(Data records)
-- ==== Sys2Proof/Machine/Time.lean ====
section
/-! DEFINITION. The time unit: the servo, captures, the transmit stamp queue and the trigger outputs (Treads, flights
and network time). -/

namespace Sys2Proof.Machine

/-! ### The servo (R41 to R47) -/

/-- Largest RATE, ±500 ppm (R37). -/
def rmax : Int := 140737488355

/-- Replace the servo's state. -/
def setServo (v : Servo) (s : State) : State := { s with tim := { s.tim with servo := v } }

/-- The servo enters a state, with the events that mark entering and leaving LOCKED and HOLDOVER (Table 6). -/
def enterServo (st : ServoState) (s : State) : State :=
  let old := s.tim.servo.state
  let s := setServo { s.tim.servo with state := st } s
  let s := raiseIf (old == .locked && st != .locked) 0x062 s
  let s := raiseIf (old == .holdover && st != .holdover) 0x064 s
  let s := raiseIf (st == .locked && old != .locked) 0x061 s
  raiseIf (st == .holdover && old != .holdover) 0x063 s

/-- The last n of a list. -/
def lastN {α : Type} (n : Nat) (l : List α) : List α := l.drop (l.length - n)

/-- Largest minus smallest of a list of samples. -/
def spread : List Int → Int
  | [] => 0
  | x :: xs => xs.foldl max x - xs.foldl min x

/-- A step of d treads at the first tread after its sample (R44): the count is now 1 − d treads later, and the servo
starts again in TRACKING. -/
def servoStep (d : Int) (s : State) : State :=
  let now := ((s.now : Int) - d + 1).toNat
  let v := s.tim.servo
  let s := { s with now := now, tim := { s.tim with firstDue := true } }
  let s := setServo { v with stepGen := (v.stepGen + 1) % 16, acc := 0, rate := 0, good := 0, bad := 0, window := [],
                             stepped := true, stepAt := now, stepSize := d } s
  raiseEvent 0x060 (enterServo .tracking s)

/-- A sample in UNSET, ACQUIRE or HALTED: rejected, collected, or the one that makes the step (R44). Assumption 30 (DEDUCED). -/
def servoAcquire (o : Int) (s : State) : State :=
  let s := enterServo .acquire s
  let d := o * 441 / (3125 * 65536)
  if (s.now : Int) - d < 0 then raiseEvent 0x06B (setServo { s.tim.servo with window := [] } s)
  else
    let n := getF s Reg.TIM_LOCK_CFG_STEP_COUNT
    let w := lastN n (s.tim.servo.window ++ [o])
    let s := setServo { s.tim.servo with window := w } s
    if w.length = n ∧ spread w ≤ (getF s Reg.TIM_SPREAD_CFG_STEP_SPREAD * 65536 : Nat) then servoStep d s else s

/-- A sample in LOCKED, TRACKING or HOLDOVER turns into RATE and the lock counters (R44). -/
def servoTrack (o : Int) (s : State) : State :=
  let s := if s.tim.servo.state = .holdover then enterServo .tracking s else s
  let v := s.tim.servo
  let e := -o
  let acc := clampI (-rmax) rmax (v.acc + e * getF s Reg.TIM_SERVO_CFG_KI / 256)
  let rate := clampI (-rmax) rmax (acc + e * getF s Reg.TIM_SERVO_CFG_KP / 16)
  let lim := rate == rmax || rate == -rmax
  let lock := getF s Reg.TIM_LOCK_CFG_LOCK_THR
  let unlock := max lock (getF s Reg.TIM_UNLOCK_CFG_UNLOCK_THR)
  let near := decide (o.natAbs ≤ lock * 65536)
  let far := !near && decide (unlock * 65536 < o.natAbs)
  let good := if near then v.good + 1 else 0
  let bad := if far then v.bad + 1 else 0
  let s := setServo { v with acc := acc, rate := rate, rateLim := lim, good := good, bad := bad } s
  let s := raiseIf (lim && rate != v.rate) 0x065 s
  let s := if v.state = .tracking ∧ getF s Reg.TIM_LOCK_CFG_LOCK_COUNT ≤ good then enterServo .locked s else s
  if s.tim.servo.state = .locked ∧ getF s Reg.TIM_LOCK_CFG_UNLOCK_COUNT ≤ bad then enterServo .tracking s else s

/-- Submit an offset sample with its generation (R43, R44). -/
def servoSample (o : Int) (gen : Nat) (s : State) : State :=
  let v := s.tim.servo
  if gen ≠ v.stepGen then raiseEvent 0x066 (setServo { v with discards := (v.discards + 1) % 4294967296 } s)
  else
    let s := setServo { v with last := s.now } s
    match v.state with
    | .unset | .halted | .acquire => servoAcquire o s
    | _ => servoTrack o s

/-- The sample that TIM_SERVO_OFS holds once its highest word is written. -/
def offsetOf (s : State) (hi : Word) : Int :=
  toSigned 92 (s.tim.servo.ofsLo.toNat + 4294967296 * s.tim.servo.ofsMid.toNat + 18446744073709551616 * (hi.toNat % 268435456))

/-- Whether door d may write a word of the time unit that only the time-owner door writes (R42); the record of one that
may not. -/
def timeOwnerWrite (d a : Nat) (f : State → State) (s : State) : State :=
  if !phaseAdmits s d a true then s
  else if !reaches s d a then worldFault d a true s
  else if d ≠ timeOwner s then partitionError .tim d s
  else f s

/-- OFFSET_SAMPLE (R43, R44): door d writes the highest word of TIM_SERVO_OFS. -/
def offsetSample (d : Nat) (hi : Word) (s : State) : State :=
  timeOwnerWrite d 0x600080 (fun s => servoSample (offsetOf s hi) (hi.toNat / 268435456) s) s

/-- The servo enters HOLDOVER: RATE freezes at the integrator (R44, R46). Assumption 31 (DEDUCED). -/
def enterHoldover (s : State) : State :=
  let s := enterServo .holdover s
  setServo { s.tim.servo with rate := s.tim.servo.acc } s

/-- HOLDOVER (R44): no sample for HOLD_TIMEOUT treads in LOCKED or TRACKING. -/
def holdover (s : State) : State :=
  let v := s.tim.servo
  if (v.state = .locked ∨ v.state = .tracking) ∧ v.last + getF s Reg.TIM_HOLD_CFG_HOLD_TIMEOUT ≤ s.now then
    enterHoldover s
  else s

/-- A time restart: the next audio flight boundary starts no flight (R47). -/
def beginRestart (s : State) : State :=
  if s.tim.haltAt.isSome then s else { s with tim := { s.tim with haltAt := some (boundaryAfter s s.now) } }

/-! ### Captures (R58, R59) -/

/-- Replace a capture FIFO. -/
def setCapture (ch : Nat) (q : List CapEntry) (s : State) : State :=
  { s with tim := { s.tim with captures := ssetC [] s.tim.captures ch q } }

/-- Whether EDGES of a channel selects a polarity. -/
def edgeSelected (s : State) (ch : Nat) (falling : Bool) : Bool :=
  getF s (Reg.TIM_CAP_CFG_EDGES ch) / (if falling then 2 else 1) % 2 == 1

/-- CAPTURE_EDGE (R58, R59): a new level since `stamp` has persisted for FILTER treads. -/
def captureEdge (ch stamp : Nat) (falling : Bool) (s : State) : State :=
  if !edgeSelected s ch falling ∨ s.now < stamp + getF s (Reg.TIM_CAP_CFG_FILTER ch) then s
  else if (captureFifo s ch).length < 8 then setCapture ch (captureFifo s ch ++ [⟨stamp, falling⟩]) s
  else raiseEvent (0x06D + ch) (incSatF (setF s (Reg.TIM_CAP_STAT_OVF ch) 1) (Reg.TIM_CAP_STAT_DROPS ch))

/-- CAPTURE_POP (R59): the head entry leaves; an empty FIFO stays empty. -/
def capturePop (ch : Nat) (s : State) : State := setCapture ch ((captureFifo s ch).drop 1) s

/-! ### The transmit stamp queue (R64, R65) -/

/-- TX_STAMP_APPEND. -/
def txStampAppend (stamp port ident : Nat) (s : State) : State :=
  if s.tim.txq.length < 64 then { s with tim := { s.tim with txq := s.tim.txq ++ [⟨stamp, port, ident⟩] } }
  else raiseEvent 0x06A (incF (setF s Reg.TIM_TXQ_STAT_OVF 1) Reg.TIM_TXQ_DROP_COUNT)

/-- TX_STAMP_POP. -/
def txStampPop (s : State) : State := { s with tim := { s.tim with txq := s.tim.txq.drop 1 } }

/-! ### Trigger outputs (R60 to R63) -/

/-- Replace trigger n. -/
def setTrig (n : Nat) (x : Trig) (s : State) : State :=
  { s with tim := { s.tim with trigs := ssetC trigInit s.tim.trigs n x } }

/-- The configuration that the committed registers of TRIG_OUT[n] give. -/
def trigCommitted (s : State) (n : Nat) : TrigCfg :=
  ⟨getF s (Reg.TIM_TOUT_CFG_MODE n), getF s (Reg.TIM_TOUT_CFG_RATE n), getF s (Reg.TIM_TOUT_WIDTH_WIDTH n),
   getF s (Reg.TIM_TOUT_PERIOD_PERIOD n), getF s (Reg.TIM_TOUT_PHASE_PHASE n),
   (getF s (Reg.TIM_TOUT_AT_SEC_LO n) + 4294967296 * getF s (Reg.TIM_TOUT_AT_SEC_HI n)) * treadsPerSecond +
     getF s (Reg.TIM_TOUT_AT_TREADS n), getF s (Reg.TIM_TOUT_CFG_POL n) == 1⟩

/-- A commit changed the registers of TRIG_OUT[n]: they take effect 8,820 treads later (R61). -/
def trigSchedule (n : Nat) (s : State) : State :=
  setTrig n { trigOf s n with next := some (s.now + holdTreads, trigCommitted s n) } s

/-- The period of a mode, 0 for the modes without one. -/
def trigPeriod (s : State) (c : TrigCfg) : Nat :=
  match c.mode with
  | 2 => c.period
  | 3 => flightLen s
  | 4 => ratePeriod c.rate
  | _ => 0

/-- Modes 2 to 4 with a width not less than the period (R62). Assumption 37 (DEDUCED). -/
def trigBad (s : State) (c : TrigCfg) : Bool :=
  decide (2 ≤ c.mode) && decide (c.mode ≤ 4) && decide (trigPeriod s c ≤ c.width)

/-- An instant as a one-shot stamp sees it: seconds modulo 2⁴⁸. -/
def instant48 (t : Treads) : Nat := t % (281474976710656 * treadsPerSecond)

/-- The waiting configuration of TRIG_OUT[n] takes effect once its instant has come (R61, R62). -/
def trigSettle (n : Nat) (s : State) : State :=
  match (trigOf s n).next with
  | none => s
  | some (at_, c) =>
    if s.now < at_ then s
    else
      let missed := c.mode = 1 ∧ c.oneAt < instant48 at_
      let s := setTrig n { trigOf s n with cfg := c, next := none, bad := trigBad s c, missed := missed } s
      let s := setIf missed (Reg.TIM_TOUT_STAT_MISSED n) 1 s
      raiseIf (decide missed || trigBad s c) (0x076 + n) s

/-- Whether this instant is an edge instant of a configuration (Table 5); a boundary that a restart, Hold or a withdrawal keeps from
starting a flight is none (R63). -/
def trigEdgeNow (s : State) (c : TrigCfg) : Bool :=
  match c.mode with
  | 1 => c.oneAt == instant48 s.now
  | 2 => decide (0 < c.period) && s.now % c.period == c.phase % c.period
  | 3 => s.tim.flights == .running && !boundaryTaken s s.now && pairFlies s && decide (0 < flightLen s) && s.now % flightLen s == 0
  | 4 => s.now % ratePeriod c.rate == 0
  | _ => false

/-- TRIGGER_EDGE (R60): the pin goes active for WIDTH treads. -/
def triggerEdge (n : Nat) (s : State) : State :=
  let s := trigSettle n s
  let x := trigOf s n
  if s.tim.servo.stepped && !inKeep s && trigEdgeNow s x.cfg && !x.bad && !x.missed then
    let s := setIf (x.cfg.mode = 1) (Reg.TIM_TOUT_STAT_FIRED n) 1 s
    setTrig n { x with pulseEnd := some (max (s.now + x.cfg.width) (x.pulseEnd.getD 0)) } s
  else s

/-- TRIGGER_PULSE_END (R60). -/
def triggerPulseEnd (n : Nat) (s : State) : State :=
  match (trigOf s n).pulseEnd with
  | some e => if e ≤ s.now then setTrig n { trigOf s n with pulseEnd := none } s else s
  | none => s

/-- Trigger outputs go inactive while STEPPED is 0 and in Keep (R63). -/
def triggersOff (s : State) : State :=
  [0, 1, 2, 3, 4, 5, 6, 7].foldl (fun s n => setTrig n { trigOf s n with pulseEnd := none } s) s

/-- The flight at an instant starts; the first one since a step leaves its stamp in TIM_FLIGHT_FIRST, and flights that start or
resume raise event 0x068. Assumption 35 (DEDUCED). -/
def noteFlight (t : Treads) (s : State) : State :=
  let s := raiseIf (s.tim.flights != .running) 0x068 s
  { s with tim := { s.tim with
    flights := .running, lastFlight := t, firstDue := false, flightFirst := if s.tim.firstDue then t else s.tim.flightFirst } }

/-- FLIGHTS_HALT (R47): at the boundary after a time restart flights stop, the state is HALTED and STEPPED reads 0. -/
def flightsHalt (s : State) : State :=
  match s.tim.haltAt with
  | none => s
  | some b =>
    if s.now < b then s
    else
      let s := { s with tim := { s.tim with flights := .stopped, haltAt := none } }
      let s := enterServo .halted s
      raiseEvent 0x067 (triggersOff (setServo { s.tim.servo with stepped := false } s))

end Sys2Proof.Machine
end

* * *

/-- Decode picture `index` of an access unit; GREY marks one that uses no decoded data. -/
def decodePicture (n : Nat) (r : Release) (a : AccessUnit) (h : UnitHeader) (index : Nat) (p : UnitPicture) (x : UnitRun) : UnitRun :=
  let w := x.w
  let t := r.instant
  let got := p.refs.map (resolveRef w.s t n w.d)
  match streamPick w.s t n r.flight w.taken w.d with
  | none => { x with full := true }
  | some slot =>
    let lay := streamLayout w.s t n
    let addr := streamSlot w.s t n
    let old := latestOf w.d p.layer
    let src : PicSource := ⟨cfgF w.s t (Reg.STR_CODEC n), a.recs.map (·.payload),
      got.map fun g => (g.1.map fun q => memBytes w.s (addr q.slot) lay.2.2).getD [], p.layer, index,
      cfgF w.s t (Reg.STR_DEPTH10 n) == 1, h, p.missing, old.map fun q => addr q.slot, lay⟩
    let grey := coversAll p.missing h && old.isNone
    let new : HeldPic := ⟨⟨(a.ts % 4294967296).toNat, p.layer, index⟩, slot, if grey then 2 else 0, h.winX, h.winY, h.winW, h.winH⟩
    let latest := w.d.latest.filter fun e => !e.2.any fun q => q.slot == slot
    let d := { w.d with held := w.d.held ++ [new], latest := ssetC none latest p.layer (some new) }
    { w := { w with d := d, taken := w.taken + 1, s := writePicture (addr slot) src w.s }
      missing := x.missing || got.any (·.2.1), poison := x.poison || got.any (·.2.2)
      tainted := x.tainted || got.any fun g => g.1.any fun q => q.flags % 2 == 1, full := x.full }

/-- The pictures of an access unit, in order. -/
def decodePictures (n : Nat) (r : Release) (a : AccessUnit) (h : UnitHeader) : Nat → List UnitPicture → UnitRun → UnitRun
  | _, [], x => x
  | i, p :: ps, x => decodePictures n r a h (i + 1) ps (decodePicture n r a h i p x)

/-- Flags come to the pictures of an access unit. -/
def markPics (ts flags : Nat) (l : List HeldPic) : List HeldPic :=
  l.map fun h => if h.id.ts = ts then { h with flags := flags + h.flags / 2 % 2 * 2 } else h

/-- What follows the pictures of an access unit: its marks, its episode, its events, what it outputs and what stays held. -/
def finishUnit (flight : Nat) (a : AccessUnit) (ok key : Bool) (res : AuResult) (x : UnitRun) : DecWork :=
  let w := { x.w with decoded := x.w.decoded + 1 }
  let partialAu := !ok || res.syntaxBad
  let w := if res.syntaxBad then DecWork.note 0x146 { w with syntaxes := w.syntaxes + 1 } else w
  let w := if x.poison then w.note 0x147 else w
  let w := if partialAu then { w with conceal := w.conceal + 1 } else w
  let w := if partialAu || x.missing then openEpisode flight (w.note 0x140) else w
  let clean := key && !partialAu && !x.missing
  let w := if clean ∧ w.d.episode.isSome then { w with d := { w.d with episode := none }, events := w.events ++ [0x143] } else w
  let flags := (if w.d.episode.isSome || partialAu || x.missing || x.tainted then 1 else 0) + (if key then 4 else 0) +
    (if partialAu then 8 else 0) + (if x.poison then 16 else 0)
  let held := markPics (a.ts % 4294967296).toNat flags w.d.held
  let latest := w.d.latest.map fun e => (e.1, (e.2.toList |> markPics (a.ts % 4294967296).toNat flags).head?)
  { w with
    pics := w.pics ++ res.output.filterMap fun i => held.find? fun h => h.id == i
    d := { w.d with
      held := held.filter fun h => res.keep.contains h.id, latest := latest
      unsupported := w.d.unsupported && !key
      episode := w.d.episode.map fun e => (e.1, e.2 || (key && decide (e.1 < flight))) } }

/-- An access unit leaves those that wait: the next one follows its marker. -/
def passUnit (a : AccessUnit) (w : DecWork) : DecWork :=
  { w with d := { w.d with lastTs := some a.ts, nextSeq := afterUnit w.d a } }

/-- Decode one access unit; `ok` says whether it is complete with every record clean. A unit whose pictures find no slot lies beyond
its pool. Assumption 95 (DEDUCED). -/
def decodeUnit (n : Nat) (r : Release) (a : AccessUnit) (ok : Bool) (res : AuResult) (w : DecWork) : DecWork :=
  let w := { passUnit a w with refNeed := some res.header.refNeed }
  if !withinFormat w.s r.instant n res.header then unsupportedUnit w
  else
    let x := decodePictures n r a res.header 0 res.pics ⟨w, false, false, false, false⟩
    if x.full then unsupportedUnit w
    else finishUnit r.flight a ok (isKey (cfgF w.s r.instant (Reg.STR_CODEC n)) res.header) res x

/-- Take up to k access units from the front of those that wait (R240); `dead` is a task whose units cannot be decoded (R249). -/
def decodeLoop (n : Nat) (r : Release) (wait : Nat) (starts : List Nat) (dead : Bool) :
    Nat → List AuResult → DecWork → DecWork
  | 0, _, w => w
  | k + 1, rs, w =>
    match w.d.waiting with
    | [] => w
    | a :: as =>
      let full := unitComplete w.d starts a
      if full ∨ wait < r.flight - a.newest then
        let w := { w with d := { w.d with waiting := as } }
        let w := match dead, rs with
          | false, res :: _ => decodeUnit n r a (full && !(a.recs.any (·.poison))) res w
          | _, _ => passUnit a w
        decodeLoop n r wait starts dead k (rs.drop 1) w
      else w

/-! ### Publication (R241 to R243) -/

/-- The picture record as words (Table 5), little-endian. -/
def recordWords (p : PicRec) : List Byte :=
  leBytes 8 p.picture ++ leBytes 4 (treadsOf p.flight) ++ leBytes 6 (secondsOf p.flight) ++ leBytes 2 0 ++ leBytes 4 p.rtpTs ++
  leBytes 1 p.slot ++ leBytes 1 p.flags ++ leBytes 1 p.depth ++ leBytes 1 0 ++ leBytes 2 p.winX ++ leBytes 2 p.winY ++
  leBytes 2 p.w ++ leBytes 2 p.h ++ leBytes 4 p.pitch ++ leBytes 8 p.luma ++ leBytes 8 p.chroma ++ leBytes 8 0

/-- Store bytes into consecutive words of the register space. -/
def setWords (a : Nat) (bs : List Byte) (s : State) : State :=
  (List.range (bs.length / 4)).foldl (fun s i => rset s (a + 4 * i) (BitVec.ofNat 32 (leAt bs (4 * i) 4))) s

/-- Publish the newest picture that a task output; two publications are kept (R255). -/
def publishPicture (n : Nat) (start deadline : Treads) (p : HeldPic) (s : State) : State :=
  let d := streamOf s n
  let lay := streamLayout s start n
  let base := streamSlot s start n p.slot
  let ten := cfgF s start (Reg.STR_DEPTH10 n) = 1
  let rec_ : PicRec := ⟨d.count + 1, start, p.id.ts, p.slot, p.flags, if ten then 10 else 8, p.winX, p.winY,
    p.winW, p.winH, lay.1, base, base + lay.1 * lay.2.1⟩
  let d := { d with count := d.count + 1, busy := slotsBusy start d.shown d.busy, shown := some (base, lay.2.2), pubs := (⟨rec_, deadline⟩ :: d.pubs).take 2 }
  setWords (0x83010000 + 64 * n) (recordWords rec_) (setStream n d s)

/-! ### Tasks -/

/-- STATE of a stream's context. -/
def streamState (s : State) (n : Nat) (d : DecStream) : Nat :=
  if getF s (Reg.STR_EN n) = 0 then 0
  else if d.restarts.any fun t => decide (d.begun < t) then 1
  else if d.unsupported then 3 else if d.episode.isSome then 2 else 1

● Directions for this task: Would you retype exactly the lines above, from the line with "-- ==== Sys2Proof/Machine/Time.lean" to the line with "s.tim with firstDue", with both end lines kept and nothing more?

● Solved exercise:
-- ==== Sys2Proof/Machine/Time.lean ====
section
/-! DEFINITION. The time unit: the servo, captures, the transmit stamp queue and the trigger outputs (Treads, flights
and network time). -/

namespace Sys2Proof.Machine

/-! ### The servo (R41 to R47) -/

/-- Largest RATE, ±500 ppm (R37). -/
def rmax : Int := 140737488355

/-- Replace the servo's state. -/
def setServo (v : Servo) (s : State) : State := { s with tim := { s.tim with servo := v } }

/-- The servo enters a state, with the events that mark entering and leaving LOCKED and HOLDOVER (Table 6). -/
def enterServo (st : ServoState) (s : State) : State :=
  let old := s.tim.servo.state
  let s := setServo { s.tim.servo with state := st } s
  let s := raiseIf (old == .locked && st != .locked) 0x062 s
  let s := raiseIf (old == .holdover && st != .holdover) 0x064 s
  let s := raiseIf (st == .locked && old != .locked) 0x061 s
  raiseIf (st == .holdover && old != .holdover) 0x063 s

/-- The last n of a list. -/
def lastN {α : Type} (n : Nat) (l : List α) : List α := l.drop (l.length - n)

/-- Largest minus smallest of a list of samples. -/
def spread : List Int → Int
  | [] => 0
  | x :: xs => xs.foldl max x - xs.foldl min x

/-- A step of d treads at the first tread after its sample (R44): the count is now 1 − d treads later, and the servo
starts again in TRACKING. -/
def servoStep (d : Int) (s : State) : State :=
  let now := ((s.now : Int) - d + 1).toNat
  let v := s.tim.servo
  let s := { s with now := now, tim := { s.tim with firstDue := true } }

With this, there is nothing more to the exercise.